Saved data entries:
- - - - -
/-! ## Coprocessors and the FPU -/

/-- A coprocessor cycle to COP# 1 to 7, or to COP# 0 without an FPU: the address word is CopI plus Src1, unforced, with
PSW.U beside it; `movtoc` drives Src2; `movfrc` puts the coprocessor's word into Dest, which enters the load slot;
`aluc`, and `movfrc` with Dest = 0, move no data (rules R166 to R169, R250, R351). A `movfrc` whose Dest is the base
register gets a draw instead (rule R352, decision D27; the draw is notes/assumptions/5.md). -/
def Obligations.CoprocessorCycles : Prop :=
  ∀ (s : State) (c : BitVec 17) (a b d : Reg),
    s.params.hasFpu = false ∨ (s.effectiveAddress c a).toNat / 2 ^ 14 % 8 ≠ 0 →
    (d ≠ 0 → Completes (exec (.movfrc c a d) s) fun t =>
      WritesGpr d (if d = a then Config.draw s.tick .dest else Config.copAnswer t.copLog) s t ∧
        SendsCycle { kind := .fromCop, addr := s.effectiveAddress c a, data := 0, user := s.psw.cur.U } s t ∧
        SameMemory s t ∧ GoesOn s t ∧ LeavesShadow (some (.gpr d)) (some (.gpr d)) false s t) ∧
    (Completes (exec (.movfrc c a 0) s) fun t => SameGprs s t ∧
      SendsCycle { kind := .alu, addr := s.effectiveAddress c a, data := 0, user := s.psw.cur.U } s t ∧
        SameMemory s t ∧ GoesOn s t ∧ LeavesShadow none none false s t) ∧
    (Completes (exec (.movtoc c a b) s) fun t => SameGprs s t ∧
      SendsCycle { kind := .toCop, addr := s.effectiveAddress c a, data := s.src2 b, user := s.psw.cur.U } s t ∧
        SameMemory s t ∧ GoesOn s t ∧ LeavesShadow none none false s t) ∧
    Completes (exec (.aluc c a) s) fun t => SameGprs s t ∧
      SendsCycle { kind := .alu, addr := s.effectiveAddress c a, data := 0, user := s.psw.cur.U } s t ∧
        SameMemory s t ∧ GoesOn s t ∧ LeavesShadow none none false s t

/-- The nine FPU operations: `f2 <- f1 op f2` with an FPU, and a plain cycle to COP# 0 without (rules R250, R254 to
R262). -/
def Obligations.FpuArithmetic : Prop :=
  FpuInstruction .fadd .fadd 0 ∧ FpuInstruction .fsub .fsub 1 ∧ FpuInstruction .fmul .fmul 2 ∧
  FpuInstruction .fdiv .fdiv 3 ∧ FpuInstruction .cvtif .cvtif 4 ∧ FpuInstruction .cvtfi .cvtfi 5 ∧
  FpuInstruction .imul .imul 6 ∧ FpuInstruction .idiv .idiv 7 ∧ FpuInstruction .mod .mod 8

/-- With an FPU, `movif` copies a general register into a floating point register and `movfi` one back, the destination
of `movfi` entering the load slot (Dest = 0 is a cycle with an undefined function, as rule R264 says); without an FPU
both are plain cycles to COP# 0 (rules R250, R263, R264). -/
def Obligations.FpuMoves : Prop :=
  ∀ (s : State) (r : Reg) (f : FReg),
    (s.params.hasFpu = true →
      (Completes (exec (.movif r f) s) fun t =>
        WritesFpr f (s.src2 r) s t ∧ SameGprs s t ∧ SameProcessor s t ∧ SameCops s t ∧ SameMemory s t ∧
          GoesOn s t ∧ LeavesShadow none (some (.fpr f)) false s t) ∧
      (r ≠ 0 → Completes (exec (.movfi f r) s) fun t =>
        WritesGpr r (s.readFpr .fsrc1 f) s t ∧ KeepsSpecial s t ∧ SameMemory s t ∧ GoesOn s t ∧
          LeavesShadow (some (.gpr r)) (some (.gpr r)) false s t) ∧
      Completes (exec (.movfi f 0) s) fun t =>
        SameGprs s t ∧ SameProcessor s t ∧ SameCops s t ∧ SameMemory s t ∧ GoesOn s t ∧
          LeavesShadow none none false s t) ∧
    (s.params.hasFpu = false →
      (Completes (exec (.movif r f) s) fun t => SameGprs s t ∧
        SendsCycle { kind := .toCop, addr := sext17 (fpuCopI 9#6 0 f), data := s.src2 r, user := s.psw.cur.U } s t ∧
        SameMemory s t ∧ GoesOn s t ∧ LeavesShadow none none false s t) ∧
      (r ≠ 0 → Completes (exec (.movfi f r) s) fun t =>
        WritesGpr r (Config.copAnswer t.copLog) s t ∧
        SendsCycle { kind := .fromCop, addr := sext17 (fpuCopI 10#6 f 0), data := 0, user := s.psw.cur.U } s t ∧
        SameMemory s t ∧ GoesOn s t ∧ LeavesShadow (some (.gpr r)) (some (.gpr r)) false s t))

/-- A coprocessor instruction whose address word names the FPU goes to it as any other spelling of the same cycle does:
a general `movtoc` with the word of `movif` writes the floating point register, a `movfrc` with that of `movfi` reads
one, an `aluc` (or a `movfrc` with Dest = 0) with the word of an operation performs it, whatever Src1 added; an
undefined function, or a register field not 0 where `movif` and `movfi` have 0, leaves every floating point register a
draw and, as every cycle, no general register but Dest, no PSW, MD or memory (rules R114, R166, R250, R266; the draws are
the model's choice, notes/assumptions/10.md). A `movfrc` whose Dest is the base register gets a draw (rule R352, decision
D27, notes/assumptions/5.md). -/
def Obligations.FpuReadsAddressAsDriven : Prop :=
  ∀ (s : State) (c : BitVec 17) (a b : Reg), s.params.hasFpu = true →
    (s.effectiveAddress c a).toNat / 2 ^ 14 % 8 = 0 →
    (Completes (exec (.aluc c a) s) fun t =>
      (match fpOpOfFunc (field (s.effectiveAddress c a) 8 6) with
        | some op => WritesFpr (fieldFReg (s.effectiveAddress c a) 0)
            (fpResult op (s.readFpr .fsrc1 (fieldFReg (s.effectiveAddress c a) 4))
              (s.readFpr .fsrc2 (fieldFReg (s.effectiveAddress c a) 0))) s t ∧
            LeavesShadow none (some (.fpr (fieldFReg (s.effectiveAddress c a) 0))) false s t
        | none => (∀ f, t.fpr f = Config.draw s.tick (.fpu f)) ∧ LeavesShadow none none false s t) ∧
      SameGprs s t ∧ SameProcessor s t ∧ SameCops s t ∧ SameMemory s t ∧ GoesOn s t) ∧
    (Completes (exec (.movtoc c a b) s) fun t =>
      (if field (s.effectiveAddress c a) 8 6 = 9#6 ∧ field (s.effectiveAddress c a) 4 4 = 0#4 then
          WritesFpr (fieldFReg (s.effectiveAddress c a) 0) (s.src2 b) s t ∧
            LeavesShadow none (some (.fpr (fieldFReg (s.effectiveAddress c a) 0))) false s t
        else (∀ f, t.fpr f = Config.draw s.tick (.fpu f)) ∧ LeavesShadow none none false s t) ∧
      SameGprs s t ∧ SameProcessor s t ∧ SameCops s t ∧ SameMemory s t ∧ GoesOn s t) ∧
    (b ≠ 0 → Completes (exec (.movfrc c a b) s) fun t =>
      (if field (s.effectiveAddress c a) 8 6 = 10#6 ∧ field (s.effectiveAddress c a) 0 4 = 0#4 then
          SameFprs s t ∧ t.gpr b = if b = a then Config.draw s.tick .dest
            else s.readFpr .fsrc1 (fieldFReg (s.effectiveAddress c a) 4)
        else ∀ f, t.fpr f = Config.draw s.tick (.fpu f)) ∧
      SameGprsBut b s t ∧ SameProcessor s t ∧ SameCops s t ∧ SameMemory s t ∧ GoesOn s t ∧
        LeavesShadow (some (.gpr b)) (some (.gpr b)) false s t) ∧
    exec (.movfrc c a 0) s = exec (.aluc c a) s

/-- The sum, the difference and the conversion to floating point that the spec prints come out (rules R254, R255, R258).
The conversion back, for which rule R259 prints no result, gives 3 of 3.0: the model takes the exact result that rule
R266 grants (notes/assumptions/12.md). -/
def Obligations.FpPrintedExamples : Prop :=
  fpResult .fadd 0x3F800000#32 0x40000000#32 = 0x40400000#32 ∧
  fpResult .fsub 0x40400000#32 0x3F800000#32 = 0x40000000#32 ∧
  (∀ b, fpResult .cvtif 3#32 b = 0x40400000#32) ∧ ∀ b, fpResult .cvtfi 0x40400000#32 b = 3#32

/-- Where both operands and the exact sum, difference, product or quotient are normal numbers, that is what `fadd`,
`fsub`, `fmul` and `fdiv` give (rules R253 to R257; the exact results that rule R266 grants, a decision of the spec,
and the reading of "normal" that notes/assumptions/12.md names). -/
def Obligations.FpArithmeticExact : Prop :=
  ∀ (a b c : Word) (x y z : Rat), FpValue a x → FpValue b y → FpValue c z →
    (x + y = z → fpResult .fadd a b = c) ∧ (x - y = z → fpResult .fsub a b = c) ∧
    (x * y = z → fpResult .fmul a b = c) ∧ (x / y = z → fpResult .fdiv a b = c)

/-- A positive integer of at most 24 bits has an exact floating point value, and converting back gives it (the model
takes the exact results that rule R266 grants, notes/assumptions/12.md). -/
def Obligations.FpConversionRoundTrip : Prop :=
  ∀ (n b c : Word), 0 < n.toNat → n.toNat < 2 ^ 24 →
    fpResult .cvtfi (fpResult .cvtif n b) c = n ∧
      ∃ m e, fpNormal (fpResult .cvtif n b) = some (m, e) ∧ m * 2 ^ (e + 23).toNat = (n.toNat : Int) * 2 ^ 23

/-- On integers that a signed and an unsigned reading agree on, the integer operations are multiplication, exact
division and remainder, where the result is such an integer too (rules R260 to R262; the model's reading of them,
notes/assumptions/12.md). -/
def Obligations.FpIntegerOperations : Prop :=
  ∀ a b : Word, a.toNat < 2 ^ 31 → b.toNat < 2 ^ 31 →
    (a.toNat * b.toNat < 2 ^ 31 → fpResult .imul a b = a * b) ∧
    (b ≠ 0 → a % b = 0 → fpResult .idiv a b = a / b) ∧
    (b ≠ 0 → fpResult .mod a b = a % b)

/-! ## Branches -/

/-- The branches, without and with SQ: their words, the signals of the compare they test and what these mean as integers
(equal, signed greater or equal, unsigned higher or same, unsigned lower, signed less, not equal). Taken, control moves
to PCcurrent + Disp after the two slots; not taken, it goes on, the slots squashed under SQ. No branch traps, whatever
its subtraction does (rules R182 to R187). -/
def Obligations.BranchesOnIntegers : Prop :=
  BranchPair 0b001#3 .beq .beqsq (fun q => q.z) (fun x y => x = y) ∧
  BranchPair 0b111#3 .bge .bgesq (fun q => !(q.n ^^ q.v)) (fun x y => y.toInt ≤ x.toInt) ∧
  BranchPair 0b010#3 .bhs .bhssq (fun q => q.c) (fun x y => y.toNat ≤ x.toNat) ∧
  BranchPair 0b110#3 .blo .blosq (fun q => !q.c) (fun x y => x.toNat < y.toNat) ∧
  BranchPair 0b011#3 .blt .bltsq (fun q => q.n ^^ q.v) (fun x y => x.toInt < y.toInt) ∧
  BranchPair 0b101#3 .bne .bnesq (fun q => !q.z) (fun x y => x ≠ y)

/-! ## Compute instructions -/

/-- The adder: the sum modulo 2^32, the carry out of bit 31 as natural numbers have it, and overflow exactly where the
signed sum is no signed 32-bit number; a subtraction's carry means no borrow (rule R200). -/
def Obligations.AdderExact : Prop :=
  (∀ (a b : Word) (cin : Bool),
    (addC a b cin).sum = a + b + BitVec.ofNat 32 cin.toNat ∧
    ((addC a b cin).carry = true ↔ 2 ^ 32 ≤ a.toNat + b.toNat + cin.toNat) ∧
    ((addC a b cin).overflow = true ↔ ¬ FitsSigned (a.toInt + b.toInt + cin.toNat))) ∧
  ∀ a b : Word, (subC a b).sum = a - b ∧ ((subC a b).carry = true ↔ b.toNat ≤ a.toNat) ∧
    ((subC a b).overflow = true ↔ ¬ FitsSigned (a.toInt - b.toInt))

/-- `add`, `sub`, `subnc` and `addi` put the sum, the difference, the difference less one, and the sum with the signed
immediate into Dest, or take the overflow trap with nothing written (rules R201, R205, R206, R230, R312). -/
def Obligations.ArithmeticOrTrap : Prop :=
  ∀ (a b d : Reg) (n : BitVec 17),
    WritesOrTraps (.add a b d) OvfSet.add d (fun s => (s.src1 a).toInt + (s.src2 b).toInt) ∧
    WritesOrTraps (.sub a b d) OvfSet.sub d (fun s => (s.src1 a).toInt - (s.src2 b).toInt) ∧
    WritesOrTraps (.subnc a b d) OvfSet.subnc d (fun s => (s.src1 a).toInt - (s.src2 b).toInt - 1) ∧
    WritesOrTraps (.addi a n d) OvfSet.addi d (fun s => (s.src1 a).toInt + n.toInt)

/-- `mov` is `add` with Src2 = r0, decodes from its word, copies a register and cannot overflow; `nop` is
`add r0,r0,r0` and changes nothing but the queue and the chain (rules R212, R218). -/
def Obligations.MovAndNop : Prop :=
  (∀ a d : Reg,
    decode (0b01#2 ++ 0b100#3 ++ regBits a ++ 0#5 ++ regBits d ++ 0b000000011001#12) =
        .ok (if a = 0 ∧ d = 0 then .nop else .mov a d) ∧
      (∀ s : State, exec (.mov a d) s = exec (.add a 0 d) s) ∧ AlwaysWrites (.mov a d) d fun s => s.src1 a) ∧
  ∀ s : State,
    exec .nop s = exec (.add 0 0 0) s ∧ Completes (exec .nop s) fun t =>
      SameGprs s t ∧ KeepsSpecial s t ∧ SameMemory s t ∧ GoesOn s t ∧ LeavesShadow none none false s t

/-- The logic instructions: their words, for all registers, and their effects (rules R94, R207 to R211). -/
def Obligations.LogicInstructions : Prop :=
  ∀ a b d : Reg,
    (decode (0b01#2 ++ 0b100#3 ++ regBits a ++ regBits b ++ regBits d ++ 0b000000100011#12) =
        .ok (.and a b d) ∧ AlwaysWrites (.and a b d) d fun s => s.src1 a &&& s.src2 b) ∧
    (decode (0b01#2 ++ 0b100#3 ++ regBits a ++ regBits b ++ regBits d ++ 0b000000001011#12) =
        .ok (.bic a b d) ∧ AlwaysWrites (.bic a b d) d fun s => ~~~(s.src1 a) &&& s.src2 b) ∧
    (decode (0b01#2 ++ 0b100#3 ++ regBits a ++ 0#5 ++ regBits d ++ 0b000000001111#12) =
        .ok (.not a d) ∧ AlwaysWrites (.not a d) d fun s => ~~~(s.src1 a)) ∧
    (decode (0b01#2 ++ 0b100#3 ++ regBits a ++ regBits b ++ regBits d ++ 0b000000111011#12) =
        .ok (.or a b d) ∧ AlwaysWrites (.or a b d) d fun s => s.src1 a ||| s.src2 b) ∧
    decode (0b01#2 ++ 0b100#3 ++ regBits a ++ regBits b ++ regBits d ++ 0b000000011011#12) =
        .ok (.xor a b d) ∧ AlwaysWrites (.xor a b d) d fun s => s.src1 a ^^^ s.src2 b

/-- The shifter instructions, their words and effects: `asr` is division by a power of two rounded down, `sh` the low
word of the two-word number Src2, Src1 shifted right, the amount 1 to 32 in seven bits, and the byte rotates turn Src1
left by the two low bits of Src2 or their complement (rules R214 to R217). -/
def Obligations.ShifterInstructions : Prop :=
  ∀ (a b d : Reg) (n : Nat) (q : BitVec 3) (j : Fin 4),
    (decode (0b01#2 ++ 0b001#3 ++ regBits a ++ 0#5 ++ regBits d ++ (0b00010#5 ++ (q ++ (1#4 <<< j.val)))) =
        .ok (.asr a d (32 - (4 * q.toNat + j.val))) ∧
      ∃ v : State → Word, AlwaysWrites (.asr a d n) d v ∧ ∀ s, (v s).toInt = (s.src1 a).toInt / 2 ^ n) ∧
    (decode (0b01#2 ++ 0b001#3 ++ regBits a ++ regBits b ++ regBits d ++ (0b00100#5 ++ (q ++ (1#4 <<< j.val)))) =
        .ok (.sh a b d (32 - (4 * q.toNat + j.val))) ∧
      ∃ v : State → Word, AlwaysWrites (.sh a b d n) d v ∧
        ∀ s, (v s).toNat = ((s.src2 b).toNat * 2 ^ 32 + (s.src1 a).toNat) / 2 ^ n % 2 ^ 32) ∧
    (decode (0b01#2 ++ 0b001#3 ++ regBits a ++ regBits b ++ regBits d ++ 0b000011000000#12) = .ok (.rotlb a b d) ∧
      AlwaysWrites (.rotlb a b d) d fun s => (s.src1 a).rotateLeft (8 * ((s.src2 b).toNat % 4))) ∧
    decode (0b01#2 ++ 0b001#3 ++ regBits a ++ regBits b ++ regBits d ++ 0b000010000000#12) = .ok (.rotlcb a b d) ∧
      AlwaysWrites (.rotlcb a b d) d fun s => (s.src1 a).rotateLeft (8 * (3 - (s.src2 b).toNat % 4))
- - - - -
When a line in the data above contains the string "imul", copy that line.

▶ **Exercise response**
  FpuInstruction .imul .imul 6 ∧ FpuInstruction .idiv .idiv 7 ∧ FpuInstruction .mod .mod 8
    (a.toNat * b.toNat < 2 ^ 31 → fpResult .imul a b = a * b) ∧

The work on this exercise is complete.